- Opening Delimiter -

-- ==== Sys2Proof/Certificates/Slice0/Obligations.lean ====
section
/-! DEFINITION. What is claimed of the machine: one proposition for each obligation. -/
section
open Sys2Proof Sys2Proof.Machine

/-- A step of a machine with commands waiting runs the front one on the rest of the queue (24_opcode_table.md, R4).
The queue is the model's (log 17). -/
def Obligations.StepRunsTheFrontCommand : Prop :=
  ∀ (s : State) (c : Instr) (rest : List Instr), s.pending = c :: rest → step s = exec c (s.setPending rest)

/-- A step of a machine with no command waiting lets 1 µs pass (the model's choice, log 17) (17_clocks.md). -/
def Obligations.AnEmptyQueueLetsTimePass : Prop :=
  ∀ s : State, s.pending = [] →
    ∃ t, step s = .next t ∧ t.pending = [] ∧ t.hw = s.hw.tick s.fuses ∧ { t.fuses with svn := s.fuses.svn } = s.fuses

/-- Every well-formed command runs to a next state at every state, and none touches the queue or a fuse but SVN_FUSES
(R4, R501, R508). -/
def Obligations.WellFormedCommandsComplete : Prop :=
  ∀ (i : Instr) (s : State),
    (i.wellFormed = true → ∃ t, exec i s = .next t) ∧
    ((∃ t, exec i s = .next t) ∨ exec i s = .fault .noSuchUnit) ∧
    (∀ t, exec i s = .next t → t.pending = s.pending ∧ { t.fuses with svn := s.fuses.svn } = s.fuses ∧
      t.fuses.svn = max s.fuses.svn (min 64 t.hw.sec.burn))

/-- From every state that meets the invariant a step goes on, and its next state meets the invariant (R4, R501, R508).
-/
def Obligations.EveryStepKeepsTheInvariant : Prop :=
  ∀ s : State, s.inv → ∃ t, step s = .next t ∧ t.inv

/-- A WRITE of a CMD entry carries out its action and answers REQ_ID with its status and value, or waits for the
action to end (R75, R76, R77, R79). -/
def Obligations.CmdFramesAnswerTheirEntry : Prop :=
  ∀ (s : State) (i : Instr) (c : CmdReq), asCmd i = some c →
    (let o := s.hw.opens c.rq
     let a := o.act s.fuses c.rq c.key c.value c.verif
     (s.hw.takes i → sget a.m.fb.chans (rqCode c.rq) = none → (bounded c.rq = true → a.val.length ≤ 65512) →
       (a.wait = none → completes i s fun m => m = (a.m.noteAll s.fuses).replies c a.st a.val) ∧
       (∀ w, a.wait = some w → completes i s fun m => m = (a.m.noteAll s.fuses).putChan c.rq { cur := some (c.waiting w) })) ∧
     (∀ (e : EntryRow) (st : Status), s.hw.asks c.rq → c.value.length ≤ 65512 → entryAt c.key = some e →
       o.cmdRefused c.rq e (cmdRec c.key c.value) a.st = some st → completes i s fun m => m = o.replies c st []))

/-- Draft, commit, licence, layer and counter commands change what they name and answer DONE (R49, R50, R56, R57, R58,
R69, R84, R529, R530, R698). -/
def Obligations.DraftAndLayerCommands : Prop :=
  ∀ (rq : Rq) (q : Nat) (v : Bytes) (f : Verif),
  (∀ h : Mach, (let i : Instr := .draftOpen rq q v f; h.takes i → h.fb.draft = none →
    answers i h fun _ a b => b = [] ∧ a.fb.draft = some { owner := draftOwner rq } ∧ a.fb.cur = h.fb.cur ∧ a.rng =
      h.rng ∧ a.grid = h.grid) ∧
   (∀ (d : Draft), let i : Instr := .draftDiscard rq q v f; h.takes i → h.fb.draft = some d →
    d.owner = draftOwner rq → d.held = false →
    answers i h fun _ a b => b = [] ∧ a.fb.draft = none ∧ a.fb.cur = h.fb.cur ∧ a.rng.rings = h.rng.rings) ∧
   (∀ (d : Draft), let i : Instr := .commit rq q v f; h.takes i → h.fb.draft = some d → d.owner = draftOwner rq →
    d.held = false → d.ents = [] →
    answers i h fun _ a b => b = leB 4 h.fb.epoch ∧ a.fb.draft = none ∧ a.fb.lastStatus = .done ∧ a.fb.epoch =
      h.fb.epoch ∧ a.fb.cur = h.fb.cur) ∧
   (∀ (d : Draft), let i : Instr := .commit rq q v f; h.takes i → h.fb.draft = some d → d.owner = draftOwner rq →
    d.held = false → d.ents ≠ [] →
    d.ents.all (fun p => (match entryRow p.1 with | some e => e.lic = 0 || h.hasLicence (e.lic - 1) | none => true))
      = true →
    h.draftConflict d.ents = none →
    awaits i h (.commit) fun _ a => a.fb.draft = some { d with held := true } ∧ a.fb.committing = some rq ∧
      a.fb.epoch = h.fb.epoch ∧ a.fb.cur = h.fb.cur)) ∧
  (∀ (s : State), let i : Instr := .licenceInstall rq q v f; s.hw.takes i → licenceShape s.fuses v → f.chain →
    f.sig → s.hw.fb.stored.length < 8 →
    answersAt i s fun o a b => b = [] ∧ a = o.setFb { o.fb with stored := sput o.fb.stored (num v 16 4) v }) ∧
  (∀ h : Mach, (let i : Instr := .licenceRemove rq q v f; h.takes i →
    answers i h fun o a b => b = [] ∧ a = o.setFb { o.fb with removing := Nat.lor o.fb.removing (leN v) }) ∧
   (let i : Instr := .saveRunning rq q v f; h.takes i →
    answers i h fun o a b => b = [] ∧ a = (o.saveRunning (leN v)).m) ∧
   (∀ (j : Nat), let i : Instr := .sheetClear j rq q v f; h.takes i → j < 8 →
    answers i h fun o a b => b = [] ∧ a = o.putLayer j [] ∧ a.sheet j = []) ∧
   (let i : Instr := .counterClear rq q v f; h.takes i → let g := counterGroup (leN v);
    answers i h fun _ a b => b = [] ∧ (∀ k, g.1 ≤ k / 256 → k / 256 < g.2 → isMeasured k = false → sget a.fb.ctr k =
      none) ∧ (∀ k, (k / 256 < g.1 ∨ g.2 ≤ k / 256) → sget a.fb.ctr k = sget h.fb.ctr k) ∧ a.rng = h.rng))

/-- Sensor, eye, slack and counter reads answer what is held and change nothing; a class C item reads its own context
(R42, R43, R85, R320, R374, R378, R598, R641, R643). -/
def Obligations.CountersAreReadAsTheyAre : Prop :=
  ∀ (h : Mach) (rq : Rq) (q : Nat) (v : Bytes) (f : Verif),
  (let i : Instr := .sensorRead rq q v f; h.takes i → h.confResident = false → leN v < 2 →
    let l := (h.heatAt (leN v)).sensors;
    answers i h fun o a b => b = (((List.range 264).flatMap fun i => q16 (nth {} l i).temp) ++ leB 33 ((List.range
      264).foldl (fun w i => if (nth {} l i).valid then w + 2 ^ i else w) 0)) ∧ a = o) ∧
  (let i : Instr := .eyeHistoryRead rq q v f; h.takes i → h.confResident = false →
    num v 1 2 < eyeUnits (num v 0 1) → let e := sgetD {} h.age.eyes (runKey ⟨num v 0 1, num v 1 2⟩ (num v 3 1));
    answers i h fun o a b => b = (leB 2 e.survey.1 ++ leB 2 e.survey.2 ++ (List.range 64).flatMap fun i => leB 2
      (nth (0, 0) e.minima i).1 ++ leB 2 (nth (0, 0) e.minima i).2) ∧ a = o) ∧
  (let i : Instr := .monitorSlackRead rq q v f; h.takes i → h.confResident = false → leN v < 2 →
    answers i h fun o a b => b = ((List.range 64).flatMap fun i => leB 2 (unsigned 16 (sgetD 0 h.age.slack (64 * leN
      v + i)))) ∧ a = o) ∧
  (∀ (x : Ring), let i : Instr := .ringCounters rq q v f; h.takes i → h.confResident = false →
    h.ring? (leN v) = some x →
    answers i h fun o a b => b = leList 8 x.counts ∧ a = o) ∧
  (let i : Instr := .streamCounters rq q v f; h.takes i → h.confResident = false → num v 0 1 ≤ 23 → num v 1 1 ≤ 1 →
    num v 2 2 ≤ 32767 →
    answers i h fun o a b => b = leList 8 (h.streamCounts (num v 0 1) (num v 1 1) (num v 2 2)) ∧ a = o) ∧
  (∀ (t : Trav), let i : Instr := .legCounters rq q v f; h.takes i → h.confResident = false →
    sget h.trv.live (itemKey (num v 0 2) (num v 2 8)) = some t → t.legs.length ≤ 64 →
    answers i h fun o a b => b = legBytes t.legs.length t.counts ∧ a = o) ∧
  (∀ (x : Ring), let i : Instr := .myRingCounters rq q v f; h.takes i → h.ring? (leN v) = some x →
    x.ctx = rqCtx rq →
    answers i h fun o a b => b = leList 8 x.counts ∧ a = o) ∧
  (let i : Instr := .myCoreCounters rq q v f; h.takes i → leN v < 32 → (h.coreAt (leN v)).ctx = rqCtx rq →
    answers i h fun o a b => b = (leList 8 ((List.range 6).map fun k => h.telemetry 2 (key (0x9800 + leN v) (k +
      1)))) ∧ a = o)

- Closing Delimiter -

## What the task asks
Your task for the entries above: copy exactly the span starting with the line with "t.fuses.svn = max" and going on through the line with "o.cmdRefused c.rq e", both lines included, and nothing else.

## Written answer
      t.fuses.svn = max s.fuses.svn (min 64 t.hw.sec.burn))

/-- From every state that meets the invariant a step goes on, and its next state meets the invariant (R4, R501, R508).
-/
def Obligations.EveryStepKeepsTheInvariant : Prop :=
  ∀ s : State, s.inv → ∃ t, step s = .next t ∧ t.inv

/-- A WRITE of a CMD entry carries out its action and answers REQ_ID with its status and value, or waits for the
action to end (R75, R76, R77, R79). -/
def Obligations.CmdFramesAnswerTheirEntry : Prop :=
  ∀ (s : State) (i : Instr) (c : CmdReq), asCmd i = some c →
    (let o := s.hw.opens c.rq
     let a := o.act s.fuses c.rq c.key c.value c.verif
     (s.hw.takes i → sget a.m.fb.chans (rqCode c.rq) = none → (bounded c.rq = true → a.val.length ≤ 65512) →
       (a.wait = none → completes i s fun m => m = (a.m.noteAll s.fuses).replies c a.st a.val) ∧
       (∀ w, a.wait = some w → completes i s fun m => m = (a.m.noteAll s.fuses).putChan c.rq { cur := some (c.waiting w) })) ∧
     (∀ (e : EntryRow) (st : Status), s.hw.asks c.rq → c.value.length ≤ 65512 → entryAt c.key = some e →
       o.cmdRefused c.rq e (cmdRec c.key c.value) a.st = some st → completes i s fun m => m = o.replies c st []))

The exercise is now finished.